Posted to issues@spark.apache.org by "F Jimenez (JIRA)" <ji...@apache.org> on 2019/06/17 09:57:00 UTC

[jira] [Created] (SPARK-28079) CSV fails to detect corrupt record unless "columnNameOfCorruptRecord" is manually added to the schema

F Jimenez created SPARK-28079:
---------------------------------

             Summary: CSV fails to detect corrupt record unless "columnNameOfCorruptRecord" is manually added to the schema
                 Key: SPARK-28079
                 URL: https://issues.apache.org/jira/browse/SPARK-28079
             Project: Spark
          Issue Type: Bug
          Components: Spark Core
    Affects Versions: 2.4.3, 2.3.2
            Reporter: F Jimenez


When reading a CSV with mode = "PERMISSIVE", corrupt records are not flagged as such and read in. Only way to get them flagged is to manually set "columnNameOfCorruptRecord" AND manually setting the schema including this column. Example:
{code:java}
// Second row has a 4th column that is not declared in the header/schema
val csvText = s"""
                 | FieldA, FieldB, FieldC
                 | a1,b1,c1
                 | a2,b2,c2,d*""".stripMargin

val csvFile = new File("/tmp/file.csv")
FileUtils.write(csvFile, csvText)

val reader = sqlContext.read
  .format("csv")
  .option("header", "true")
  .option("mode", "PERMISSIVE")
  .option("columnNameOfCorruptRecord", "corrupt")
  .schema("corrupt STRING, fieldA STRING, fieldB STRING, fieldC STRING")

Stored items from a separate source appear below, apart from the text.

section
/-! PROOF. Calls and returns (46_call_return.md R101 to R105). The descriptor's checks and the two operations on
`CS` are said first, for each way they can go, and give the outcomes. The round trip rests on the frame stack
being a stack: a step only pushes or pops, so while `CS` is no shallower than the callee's depth, everything up
to that depth stays as it is. -/

namespace Sys2Proof.Machine

section FrameStack

variable {s t u : State} {i : Instr} {k a n : Nat} {d : MethodDesc} {fr : Frame} {saved : List Frame}

/-! ### The descriptor and the frame stack -/

@[simp] theorem addPc_method (s : State) (x : Int) (k : Nat) : (s.addPc x).method k = s.method k := rfl

theorem method_of_le (h : s.cfg.methodCap ≤ k) : s.method k = .error ⟨.methodOutOfRange, k⟩ := if_pos h

theorem method_of_unregistered (hk : k < s.cfg.methodCap) (h : lookup s.methods k = none) :
    s.method k = .error ⟨.unregisteredMethod, k⟩ := by
  rw [State.method, if_neg (Nat.not_le.mpr hk), h]

theorem method_of_registered (hk : k < s.cfg.methodCap) (h : lookup s.methods k = some d) :
    s.method k = .ok d :=
  method_eq_ok.mpr ⟨hk, h⟩

theorem pushFrame_of_full (h : s.cs.length = s.cfg.callDepthCap) :
    s.pushFrame k = .error ⟨.callStackOverflow, k⟩ := if_pos h

theorem pushFrame_of_room (h : s.cs.length ≠ s.cfg.callDepthCap) :
    s.pushFrame k = .ok (s.setCs (s.cs ++ [s.frame])) := if_neg h

theorem popFrame_of_empty (h : s.cs = []) (pc0 : Int) :
    s.popFrame pc0 = .error ⟨.callStackUnderflow, pc0⟩ := by
  rw [State.popFrame, h, List.getLast?_nil]

theorem popFrame_of_pushed (h : s.cs = saved ++ [fr]) (pc0 : Int) :
    s.popFrame pc0 = .ok ((s.setFrame fr).setCs saved) :=
  popFrame_eq_ok.mpr ⟨fr, by simp [h], by rw [h, List.dropLast_concat]⟩

/-! ### What a completing instruction leaves of `CS` -/

/-- An instruction that answers without a fault has completed. -/
theorem completes_of_not_faulted (h : exec i s = .next t) (ht : t.status ≠ .faulted) :
    ∃ u, Completes s i u ∧ t = u.count :=
  (exec_cases h).resolve_left fun ⟨_, hfault⟩ => ht (congrArg State.status hfault)

/-- CALL pushes the caller's frame with the advanced `pc` (R101). -/
theorem Completes.cs_of_call (h : Completes s (.call k) u) : u.cs = s.cs ++ [(s.addPc 1).frame] := by
  cases h with
  | call => rfl
  | wrote _ _ _ _ _ hdest => cases hdest
  | moved _ _ hmoves => simp [Instr.mnemonic] at hmoves

/-- RET makes the most recent frame the current one and takes it off `CS` (R102). -/
theorem Completes.frame_cs_of_ret (h : Completes s (.ret a) u) (hcs : s.cs = saved ++ [fr]) :
    u.frame = fr ∧ u.cs = saved := by
  cases h with
  | ret _ fr' _ hlast =>
    obtain rfl : fr = fr' := by simpa [hcs] using hlast
    exact ⟨rfl, by simp [hcs]⟩
  | wrote _ _ _ _ _ hdest => cases hdest
  | moved _ _ hmoves => simp [Instr.mnemonic] at hmoves

/-- An instruction only pushes onto `CS` or pops from it, if it touches it (R20). -/
theorem Completes.cs_cases (h : Completes s i u) : s.cs <+: u.cs ∨ u.cs <+: s.cs := by
  cases h with
  | call => exact .inl (List.prefix_append _ _)
  | ret => exact .inr (List.dropLast_prefix _)
  | _ => exact .inl List.prefix_rfl

/-! ### A run of the callee -/

theorem step_cs_cases (h : step s = .next t) : s.cs <+: t.cs ∨ t.cs <+: s.cs := by
  obtain rfl | ⟨tr, rfl⟩ | ⟨i, u, hu, rfl⟩ := step_cases h
  · exact .inl List.prefix_rfl
  · exact .inl List.prefix_rfl
  · exact hu.cs_cases

/-- A step that leaves `CS` no shallower than `saved` leaves `saved` at its bottom. -/
theorem prefix_cs_of_step (hs : saved <+: s.cs) (h : step s = .next t)
    (hdepth : saved.length ≤ t.cs.length) : saved <+: t.cs := by
  obtain hpushed | hpopped := step_cs_cases h
  · exact hs.trans hpushed
  · exact List.prefix_of_prefix_length_le hs hpopped hdepth

/-- So does a run that never leaves it shallower. -/
theorem prefix_cs_of_runSteps (hs : saved <+: s.cs)
    (hdepth : ∀ j, j ≤ n → saved.length ≤ (runSteps j s).cs.length) : saved <+: (runSteps n s).cs := by
  induction n generalizing s with
  | zero => exact hs
  | succ n ih =>
    obtain ⟨t, ht⟩ := exists_step_eq_next s
    have hrest : ∀ j, j ≤ n → saved.length ≤ (runSteps j t).cs.length := fun j hj =>
      runSteps_succ ht j ▸ hdepth (j + 1) (Nat.succ_le_succ hj)
    rw [runSteps_succ ht]
    exact ih (prefix_cs_of_step hs ht (hrest 0 (Nat.zero_le n))) hrest

end FrameStack

/-! ### The statements settled -/

/-- Settles O46: the index, the descriptor and the depth are checked in this order. -/
theorem callOutcomes : Obligations.CallOutcomes := fun k s =>
  ⟨fun hk => raises_of_effect rfl (by simp [method_of_le hk]),
    fun hk hnone => raises_of_effect rfl (by simp [method_of_unregistered hk hnone]),
    fun d hk hd hfull => raises_of_effect rfl (by
      have hpush : (s.addPc 1).pushFrame k = .error ⟨.callStackOverflow, k⟩ := pushFrame_of_full hfull
      simp [method_of_registered hk hd, hpush]),
    fun d hk hd hroom => exec_of_effect rfl (by
      rw [addPc_method, method_of_registered hk hd, bind_ok, pushFrame_of_room (s := s.addPc 1) hroom]
      rfl)⟩

/-- Settles O47: the register is read before the frame stack is looked at. -/
theorem retOutcomes : Obligations.RetOutcomes := fun _ s =>
  ⟨sourceFaults_one rfl,
    fun ha hempty => raises_of_effect rfl (by
      simp [readReg_of_hasReg ha, popFrame_of_empty (s := s.addPc 1) hempty]),
    fun _ _ ha hcs => exec_of_effect rfl (by
      rw [addPc_readReg, readReg_of_hasReg ha, bind_ok, popFrame_of_pushed (s := s.addPc 1) hcs]
      rfl)⟩

/-- Settles O48: a register write of `RV`, and what is printed is that word. -/
theorem loadretOutcomes : Obligations.LoadretOutcomes := fun _ _ =>
  ⟨fun ha => raises_of_effect rfl (by simp [addPc_writeReg_of_not_hasReg ha]),
    fun ha hquiet => exec_of_effect rfl (by
      rw [State.addPc_rv, addPc_writeReg_of_hasReg ha, bind_ok, State.addPc_cfg, hquiet]
      rfl),
    fun ha hprints => exec_of_effect rfl (by
      rw [State.addPc_rv, addPc_writeReg_of_hasReg ha, bind_ok, State.addPc_cfg, hprints]
      rfl)⟩

/-- Settles O49: the frame CALL pushed is still on top of the same `CS` when the run is back at its depth, so it
is the one RET pops. -/
theorem callRetRoundTripOverRuns : Obligations.CallRetRoundTripOverRuns := by
  rintro k r n s t u v hcall ht hdeep rfl hdepth hret hv
  obtain ⟨callee, hcallee, rfl⟩ := completes_of_not_faulted hcall ht
  obtain ⟨returned, hreturned, rfl⟩ := completes_of_not_faulted hret hv
  have hkept : callee.count.cs = (runSteps n callee.count).cs :=
    (prefix_cs_of_runSteps List.prefix_rfl hdeep).eq_of_length hdepth.symm
  have hpushed : (runSteps n callee.count).cs = s.cs ++ [(s.addPc 1).frame] :=
    hkept.symm.trans hcallee.cs_of_call
  obtain ⟨hframe, hcs⟩ := hreturned.frame_cs_of_ret hpushed
  obtain ⟨hbp, hsp, hpc⟩ := Frame.mk.inj hframe
  exact ⟨hbp, hsp, hpc, hcs⟩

reader.load(csvFile.getAbsolutePath).show(truncate = false)
{code}
This produces the correct result:
{code:java}
+------------+------+------+------+
|corrupt     |fieldA|fieldB|fieldC|
+------------+------+------+------+
|null        | a1   |b1    |c1    |
| a2,b2,c2,d*| a2   |b2    |c2    |
+------------+------+------+------+
{code}
However removing the "schema" option and going:
{code:java}
val reader = sqlContext.read
  .format("csv")
  .option("header", "true")
  .option("mode", "PERMISSIVE")
  .option("columnNameOfCorruptRecord", "corrupt")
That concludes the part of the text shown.